However, if an audit is commenced, IRD officials won’t necessarily come to your business and turn everything around. It is more common that they will first request a your business records for the period under audit.. It is important to note that the notification of an audit means that the reduction in shortfall penalties offered for a valid voluntary disclosure will reduce. After the audit has commenced, there is no reduction of shortfall penalties for a voluntary disclosure. The commencement of the audit is usually the first supply of information, or the first meeting. It is recommended that you seek legal advice as soon as you receive notification of a risk review or an audit. Note that a tax lawyer benefits from legal professional privilege whereas an accountant does not. This is a huge bonus during a risk review or tax audit.
You should reach out for help, especially from a tax lawyer. As Julia says, “People usually seek tax advice when they are undertaking a large transaction, or they need support with Inland Revenue. These are big (and often stressful) moments in their lives, and so they aren’t best placed to be thinking about the details. I am able to take that pressure off them by providing them with the information they need and have Inland Revenue deal directly with me rather than my client.”
What a tax audit on your business can cover
A tax audit on your business can focus on a small part of the business. In which case, you may not meet with the IRD officials at all. Rather, they may interact with you through email or letters. If you have legal representation they need to liaise directly with your lawyer and not come to you directly. In most audits, IRD look deeper into your business records including ledgers, journals, invoices, payroll, and bank statements. IRD may request for more documents depending on the nature and depth of the tax audit on your business. In most cases, IRD will have already done a large part of the audit before the taxpayer is even aware. They often start by requesting documents from third parties such as banks, and have started to draw their conclusions at the time the taxpayer is notified. You should cooperate with the IRD and provide the information promptly with the assistance of your tax lawyer. The provision of information is very strategic. In all cases, co-operation with IRD is essential. If you do not provide items requested, they will issue a section 17 notice which is a legal document requiring you (or a third party) to provide the information. They can also require you to be interviewed under oath. If you cannot provide within the dates on the request, ensure that your tax lawyer communicates with the IRD.
What to do
In case you receive a notice of a risk review or tax audit on your business from the IRD, try not to panic. Instead, you should reach out for help.

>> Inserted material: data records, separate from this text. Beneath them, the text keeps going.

-- ==== Sys2Proof/Certificates/Slice0/Obligations.lean ====
section
/-! DEFINITION. The statements about the model, in the order of the spec's files. Each names the rule it formalises. -/

open Sys2Proof Sys2Proof.Machine

/-! ### Commands on the port (30_encoding part A, 10_state R21, R47) -/

/-- Decoding the words of any command gives the command back, with every operand at every value (R91, R94, R95). -/
def Obligations.DecodeEncodeRoundTrip : Prop :=
  ∀ i : Instr, WellFormed i → decode (encode i) = .ok i

/-- What decodes is a well-formed command, and its words are that command's only words (R91, R93, R95). -/
def Obligations.LegalWordsHaveOneCommand : Prop :=
  ∀ (ws : List Word) (i : Instr), decode ws = .ok i → WellFormed i ∧ encode i = ws

/-- Words of 95_test_vectors B3, one of each family, decode to the command they are written for. -/
def Obligations.SpecWordsDecode : Prop :=
  decode [0x01010000, 0x00000019] = .ok (.initTx true 25) ∧
  decode [0x10010000, 0x00000008] = .ok (.setSdu 1 8) ∧
  decode [0x11020000, 0, 0, 0x00000610, 0] = .ok (.setBsr 2 0 0 1552 0) ∧
  decode [0x1200FFFF] = .ok (.setPhr 0xFFFF) ∧
  decode [0x14000102, 0x03040506] = .ok (.setCrid 0x010203040506) ∧
  decode [0x27000001] = .ok (.getMchSched 1) ∧
  decode [0x34050000] = .ok (.rarSetBackoff 5) ∧
  decode [0x352A1001, 0x00000008, 0x0000000C] = .ok (.rarSetGrant 42 8 12 0x1001)

/-- R93 (and the first two places of R303's order): a command with a nonzero reserved bit, and SET_BSR with fmt = 3, end
with ERR_ILLEGAL in every state and change nothing else; so do any 1 + NW words of an assigned opcode that are no
command's words, so no other encoding is illegal and none is missed. The reserved bits are the masks of the opcode map. An
unassigned opcode is UnassignedOpcodeRunsAtOnce. -/
def Obligations.IllegalCommandsOnlySetStatus : Prop :=
  (∀ (r : OpRow) (w0 : Word) (ops : List Word) (s : State), r ∈ opTable → opcField w0 = r.opc → ops.length = r.nw →
    reservedBitSet r.rsv (w0 :: ops) = true →
    runCommand (w0 :: ops) s = .next { s with code := .errIllegal }) ∧
  (∀ (w0 o0 o1 o2 o3 : Word) (s : State), opcField w0 = 0x11 → w0.extractLsb' 16 2 = 3 →
    runCommand [w0, o0, o1, o2, o3] s = .next { s with code := .errIllegal }) ∧
  (∀ (r : OpRow) (w0 : Word) (ops : List Word) (s : State), r ∈ opTable → opcField w0 = r.opc → ops.length = r.nw →
    (∀ i, WellFormed i → encode i ≠ w0 :: ops) →
    runCommand (w0 :: ops) s = .next { s with code := .errIllegal })

/-- R92: an unassigned opcode takes no operand words; it executes when word 0 is written and ends with ERR_ILLEGAL,
changing nothing else. -/
def Obligations.UnassignedOpcodeRunsAtOnce : Prop :=
  ∀ w : Word, opcField w ∉ assignedOpcodes →
    operandWords w = 0 ∧
    ∀ s : State, s.pend = false → writeCmd w s = .next { s with code := .errIllegal }

/-- R47: the four cases of a write to CMD, the reset values of the assembly state, and that the host cannot read it. -/
def Obligations.CommandAssembly : Prop :=
  (∀ (w : Word) (s : State), s.pend = false → operandWords w = 0 → writeCmd w s = runCommand [w] s) ∧
  (∀ (w : Word) (s : State), s.pend = false → operandWords w ≠ 0 →
    writeCmd w s = .next { s with pend := true, pendWord0 := w, pendLeft := operandWords w }) ∧
  (∀ (w : Word) (s : State), s.pend = true → 1 < s.pendLeft →
    writeCmd w s = .next
      { s with pendLeft := s.pendLeft - 1, pendOps := s.pendOps.put (operandWords s.pendWord0 - s.pendLeft) w }) ∧
  (∀ (w : Word) (s : State), s.pend = true → s.pendLeft = 1 →
    let ops := s.pendOps.put (operandWords s.pendWord0 - 1) w
    writeCmd w s =
      runCommand (s.pendWord0 :: ops.toList.take (operandWords s.pendWord0))
        { s with pend := false, pendLeft := 0, pendOps := ops }) ∧
  (∀ (c : Config) (d : ResetDraw), (State.resetOf c d).pend = false ∧ (State.resetOf c d).pendLeft = 0) ∧
  (∀ (s : State) (p : Bool) (w : Word) (l : Nat) (o : PendOps) (addr : Word),
    readRegister { s with pend := p, pendWord0 := w, pendLeft := l, pendOps := o } addr = readRegister s addr)

/-- A step in which the host's next access writes the last word of a command executes that command on the state with the
access taken and the assembly cleared (R16, R47, R90). One host access per step is the model's choice (log 4). -/
def Obligations.StepRunsDecodedCommand : Prop :=
  (∀ (s : State) (w : Word) (rest : List HostAccess) (i : Instr),
    s.hostq = .writeReg 0 w :: rest → s.pend = false → decode [w] = .ok i →
    step s = exec i { s with hostq := rest }) ∧
  (∀ (s : State) (w : Word) (rest : List HostAccess) (i : Instr),
    s.hostq = .writeReg 0 w :: rest → s.pend = true → s.pendLeft = 1 →
    decode (s.pendWord0 :: (s.pendOps.put (operandWords s.pendWord0 - 1) w).toList.take (operandWords s.pendWord0)) =
      .ok i →
    step s = exec i { s with hostq := rest, pend := false, pendLeft := 0,
                             pendOps := s.pendOps.put (operandWords s.pendWord0 - 1) w }) ∧
  (∀ (s : State) (nbits w : Nat) (i : Instr), decodeTableWord nbits w = some i →
    ∃ w0 ops, step (s.withFetchWord nbits w) =
      exec i { s with pend := false, pendLeft := 0, pendWord0 := w0, pendOps := ops }) ∧
  (∀ s : State, s.hostq = [] → step s = .next s)

/-- When the host writes the words of a command to CMD one after the other, with no command pending, the command
executes with the last word, and the words before it change only the assembly state (R47, R90). -/
def Obligations.WrittenCommandRuns : Prop :=
  ∀ (i : Instr) (s : State) (rest : List HostAccess), WellFormed i → s.pend = false →
    s.hostq = (encode i).map (fun w => HostAccess.writeReg 0 w) ++ rest →
    ∃ w0 ops l, Sys2Proof.core.run (encode i).length s =
      exec i { s with hostq := rest, pend := false, pendLeft := l, pendWord0 := w0, pendOps := ops } ∧
      (l = 0 ∨ l = s.pendLeft)

/-- R21 and R35: what a read of each register address returns, 0 at every other address, that a write to any address
but CMD is ignored, and R21's reset column. -/
def Obligations.RegisterMapReads : Prop :=
  (∀ s : State,
    readRegister s 0x00 = 0 ∧
    ((readRegister s 0x04).extractLsb' 0 8 = s.code.toCode ∧ (readRegister s 0x04).getLsbD 8 = s.corrupt ∧
      (readRegister s 0x04).extractLsb' 9 23 = 0) ∧
    ((readRegister s 0x08).extractLsb' 0 3 = s.mode.toCode ∧ (readRegister s 0x08).extractLsb' 3 1 = s.ctype.toBit ∧
      (readRegister s 0x08).getLsbD 4 = s.hasBi ∧ (readRegister s 0x08).getLsbD 5 = s.padPolicy ∧
      (readRegister s 0x08).extractLsb' 6 2 = dirCode s.cfg.dir ∧ (readRegister s 0x08).extractLsb' 8 24 = 0) ∧
    readRegister s 0x0C = word (if s.ctype = .rar then s.rcount else s.count) ∧
    readRegister s 0x10 = word s.totalLen ∧
    readRegister s 0x14 = word s.remLen ∧
    (GeneralBuild s → readRegister s 0x18 = BitVec.ofInt 32
      ((s.remLen : Int) - 1 - (match s.lastSdu with | none => 0 | some k => hsize (slotAt s k).len - 1 : Nat))) ∧
    (¬ GeneralBuild s → readRegister s 0x18 = 0) ∧
    readRegister s 0x1C = (match s.lastSdu with | none => 0xFFFFFFFF | some k => word k) ∧
    readRegister s 0x20 = word s.iter ∧
    readRegister s 0x24 = (match s.cur with | none => 0xFFFFFFFF | some k => word k) ∧
    [0x40, 0x44, 0x48, 0x4C, 0x50, 0x54, 0x58, 0x5C, 0x60].map (readRegister s) =
      [s.results.r0, s.results.r1, s.results.r2, s.results.r3, s.results.r4, s.results.r5, s.results.r6,
       s.results.r7, s.results.r8] ∧
    [0x80, 0x84, 0x88, 0x8C].map (readRegister s) =
      [word s.cfg.maxSubpdus, word s.cfg.maxTbBytes, word s.cfg.maxRarGrants, word s.cfg.bsIdx63Value] ∧
    (∀ addr : Word, addr ∉ ([0x00, 0x04, 0x08, 0x0C, 0x10, 0x14, 0x18, 0x1C, 0x20, 0x24] ++
        [0x40, 0x44, 0x48, 0x4C, 0x50, 0x54, 0x58, 0x5C, 0x60, 0x80, 0x84, 0x88, 0x8C] : List Word) →
      readRegister s addr = 0) ∧
    (∀ addr v : Word, addr ≠ 0x00 → hostAccess (.writeReg addr v) s = .next s)) ∧
  (∀ (c : Config) (d : ResetDraw),
    readRegister (State.resetOf c d) 0x08 = (dirCode c.dir).setWidth 32 <<< 6 ∧
    (∀ addr ∈ ([0x00, 0x04, 0x0C, 0x10, 0x14, 0x18, 0x20] ++ [0x40, 0x44, 0x48, 0x4C, 0x50, 0x54, 0x58, 0x5C, 0x60] :
      List Word), readRegister (State.resetOf c d) addr = 0) ∧
    readRegister (State.resetOf c d) 0x1C = 0xFFFFFFFF ∧ readRegister (State.resetOf c d) 0x24 = 0xFFFFFFFF)

/-- Host reads have no side effect (10_state R22, 20_memory R72) and give the byte, but for TXBUF in TX_BUILD, where they
give some byte and no rule promises which (20_memory R82; log 12); a host write of RXBUF[i] changes that byte and nothing
else, in every canonical RXBUF, as every state of a run has (InvariantKept). -/
def Obligations.HostAccessesChangeOnlyTheirTarget : Prop :=
  ∀ s : State,
    (∀ addr, hostAccess (.readReg addr) s = .next s) ∧
    (∀ i, i < s.cfg.maxTbBytes →
      hostAccess (.readTx i) s = .next s ∧ hostAccess (.readRx i) s = .next s ∧
      (s.mode ≠ .txBuild → hostReadTx s i = some (s.txbuf.read i)) ∧ (∃ b, hostReadTx s i = some b) ∧
      hostReadRx s i = some (s.rxbuf.read i)) ∧
    (∀ i b, i < s.cfg.maxTbBytes → BufferOk s.cfg s.rxbuf →
      ∃ m, hostAccess (.writeRx i b) s = .next { s with rxbuf := m } ∧
        ∀ a, m.read a = if a = i then b else s.rxbuf.read a)

/-- An access to an index a buffer does not have stops with the fault bufferRange: the model's choice (log 7), since "a
buffer index is an unsigned integer less than MAX_TB_BYTES" (20_memory R71). Each clause is a way to make one. -/
def Obligations.AccessesOutsideBuffersStop : Prop :=
  ∀ s : State,
    (∀ i b, s.cfg.maxTbBytes ≤ i →
      hostAccess (.writeRx i b) s = .fault .bufferRange ∧ hostAccess (.readRx i) s = .fault .bufferRange ∧
      hostAccess (.readTx i) s = .fault .bufferRange) ∧
    (s.cfg.maxTbBytes < s.totalLen → receiving .general s = true → exec .parse s = .fault .bufferRange) ∧
    (s.cfg.maxTbBytes < s.totalLen → receiving .rar s = true → exec .rarParse s = .fault .bufferRange) ∧
    (GeneralBuild s → AllPopulated s →
      ¬ StagedInside s ∨ ((blockBytes s).length = s.totalLen ∧ s.cfg.maxTbBytes < s.totalLen) →
      exec .serialize s = .fault .bufferRange) ∧
    (RarBuild s → ¬ LastUnpopulated s → (s.hasBi = true ∨ s.rcount ≠ 0) → s.cfg.maxTbBytes < s.totalLen →
      (rarHeaders s).length + (grantPayloads (rslotsInUse s)).length ≤ s.totalLen →
      exec .rarSerialize s = .fault .bufferRange) ∧
    (∀ lcid req ans s' d, GeneralBuild s → LastEmpty s → isSduLcid s.cfg lcid = true → 1 ≤ sduRoom s →
      sourceRead lcid (sduRequest req s) s = (ans, s') → ans.answer = some d →
      1 ≤ d.length → d.length ≤ sduRequest req s → s.cfg.maxTbBytes < s.sduFill + d.length →
      exec (.setSdu lcid req) s = .fault .bufferRange) ∧
    (∀ c k, CurrentEntry s c → (slotAt s c).kind = .mchSched → k.toNat < (slotAt s c).len / 2 →
      s.cfg.maxTbBytes < (slotAt s c).off + 2 * k.toNat + 2 → exec (.getMchSched k) s = .fault .bufferRange)

/-! ### Reset and the invariant (70_reset_and_hazards) -/

/-- R330: every piece of state the table gives a value has it after the host's reset, in every state before; the
parameters stay. What the table leaves unspecified is a free draw that comes with the reset (00_scope R17; log 1, log 2,
log 13): the slot files, PEND_WORD0, PEND_OPS and every byte of the three buffers are the drawn ones, whatever is drawn. -/
def Obligations.ResetGivesTheTable : Prop :=
  ∀ (s : State) (d : ResetDraw), ∃ t, hostAccess (.reset d) s = .next t ∧
    t.code = .ok ∧ t.mode = .idle ∧ t.ctype = .general ∧ t.padPolicy = false ∧ t.totalLen = 0 ∧ t.remLen = 0 ∧
    t.count = 0 ∧ t.lastSdu = none ∧ t.corrupt = false ∧ t.iter = 0 ∧ t.cur = none ∧ t.sduFill = 0 ∧
    t.hasBi = false ∧ t.bi = 0 ∧ t.rcount = 0 ∧ t.results = ⟨0, 0, 0, 0, 0, 0, 0, 0, 0⟩ ∧
    t.pend = false ∧ t.pendLeft = 0 ∧ t.cfg = s.cfg ∧ readRegister t 0x18 = 0 ∧
    t.pendWord0 = d.pendWord0 ∧ t.pendOps = d.pendOps ∧
    (∀ k, k < s.cfg.maxSubpdus + 2 → t.slots[k]? = some (d.slots.getD k Slot.zero)) ∧
    (∀ k, k < s.cfg.maxRarGrants → t.rslots[k]? = some (d.rslots.getD k RSlot.zero)) ∧
    (∀ i, i < s.cfg.maxTbBytes →
      t.txbuf.read i = d.txbuf.getD i 0 ∧ t.rxbuf.read i = d.rxbuf.getD i 0 ∧ t.sdubuf.read i = d.sdubuf.getD i 0)

/-- The state after reset, of every instance with legal parameters, whatever is drawn for what the reset table leaves
unspecified, and the one State.reset stands for, meets the invariant. -/
def Obligations.ResetMeetsInvariant : Prop :=
  (∀ (c : Config) (d : ResetDraw), c.ok = true → RunInv (State.resetOf c d)) ∧ RunInv State.reset

/-- The invariant is kept by every step, from every state that meets it. -/
def Obligations.InvariantKept : Prop :=
  ∀ s t : State, RunInv s → step s = .next t → RunInv t

/-- From a state that meets the invariant every command answers a next state, and so does every step whose host access,
if there is one, stays inside the buffers: nothing stops the block (20_memory R71, 60_exceptions R308). -/
def Obligations.NoStopFromInvariant : Prop :=
  ∀ s : State, RunInv s →
    (∀ i : Instr, ∃ t, exec i s = .next t) ∧
    ((∀ a rest, s.hostq = a :: rest → hostAccessOk s.cfg a = true) → ∃ t, step s = .next t)

/-- R333: in IDLE a command that is not one of the four INIT commands ends with ERR_STATE, or ERR_ILLEGAL if its 1 + NW
words are illegal, and changes nothing. -/
def Obligations.IdleRefusesAllButInit : Prop :=
  (∀ (i : Instr) (s : State), s.mode = .idle → isInit i = false → WellFormed i → OnlyEndsWith i s .errState) ∧
  (∀ (w0 : Word) (ops : List Word) (s : State), ops.length = operandWords w0 → s.mode = .idle →
    (∃ i, decode (w0 :: ops) = .ok i ∧ isInit i = true) ∨
    ((∃ i, decode (w0 :: ops) = .ok i) ∧ runCommand (w0 :: ops) s = .next { s with code := .errState }) ∨
    ((∃ why, decode (w0 :: ops) = .illegal why) ∧ runCommand (w0 :: ops) s = .next { s with code := .errIllegal }))

/-! ### Quantization (40_quantization) -/

/-- R141: bs_index(x) is the least index whose edge is at least x, and 63 above 150000; and the bands. R142 and R143: what
an index expands to, and the five laws. -/
def Obligations.BufferSizeIndexAndLaws : Prop :=
  (∀ x : Nat,
    (x ≤ 150000 → bsIndex x ≤ 62 ∧ x ≤ bsEdge.getD (bsIndex x) 0 ∧ ∀ j < bsIndex x, bsEdge.getD j 0 < x) ∧
    (150000 < x → bsIndex x = 63) ∧
    (bsIndex x = 0 ↔ x = 0) ∧
    (∀ i, 1 ≤ i → i ≤ 62 → (bsIndex x = i ↔ bsEdge.getD (i - 1) 0 < x ∧ x ≤ bsEdge.getD i 0)) ∧
    (bsIndex x = 63 ↔ 150000 < x)) ∧
  (∀ (c : Config) (i : BitVec 6), i.toNat ≤ 62 → bsValue c i = bsEdge.getD i.toNat 0) ∧
  (∀ c : Config, bsValue c 63 = c.bsIdx63Value) ∧
  (∀ x y, x ≤ y → bsIndex x ≤ bsIndex y) ∧
  (∀ x, bsIndex x = 63 ↔ 150000 < x) ∧ bsIndex 0 = 0 ∧ (∀ x, 1 ≤ x → 1 ≤ bsIndex x) ∧
  (∀ (c : Config) (x : Nat), x ≤ 150000 → x ≤ bsValue c (BitVec.ofNat 6 (bsIndex x))) ∧
  (∀ (c : Config) (i : BitVec 6), i.toNat ≤ 62 → bsIndex (bsValue c i) = i.toNat) ∧
  (∀ c : Config, 150000 ≤ c.bsIdx63Value → (bsIndex (bsValue c 63) = 63 ↔ 150000 < c.bsIdx63Value)) ∧
  (∀ c : Config, c.bsIdx63Value = 150000 → bsIndex (bsValue c 63) = 62) ∧
  (∀ i j, i < j → j ≤ 62 → bsEdge.getD i 0 < bsEdge.getD j 0)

As Julia observes, “When working on an IRD audit with a client they may be at risk of losing their home or even criminal prosecution. It is an extremely emotional time for them, and so they aren’t best placed to be thinking about the details.”
A tax lawyer can help to take the pressure away from you by dealing with the IRD directly and negotiate on your behalf.
How to move forward after the audit
The duration of a tax audit on your business will often vary. It depends on the depth and nature of the audit. However, , the IRD officials will give an estimate of how long the exercise will last in their initial letter.
If you go through the process without the assistance of a tax lawyer, then the IRD will disclose what the tax audit on your business revealed. They will discuss the issues such as whether you are due for a refund or you’ve missed paying some taxes (to which they will add penatlies). It is always best to engage a tax lawyer to assist during this process as they can determine if you have unpaid your tax, and if so, assist with drafting a voluntary disclosure in order to minimize the penalties. This is always a strategic move and must be made swiftly in order to mitigate as many penalties as possible. Whatever the case, you shouldn’t panic. A tax lawyer can help you out. As Julia puts it, “Mistakes can still happen, and facing them head-on will usually be the most cost-effective and simple way to proceed.”
If you do not make a valid voluntary disclosure and you are found to have underpaid your taxes, you can be liable for penalties or even criminal prosecution. A tax lawyer can also help you to streamline taxation in your business strategy. You’ll no longer feel that cold sweat should the IRD notify you of another tax audit on your business.
Important; This article is high level and does not cover all of the possible issues on this topic. It is intended for informational purposes only and you should seek specialist tax advice for personalised advice.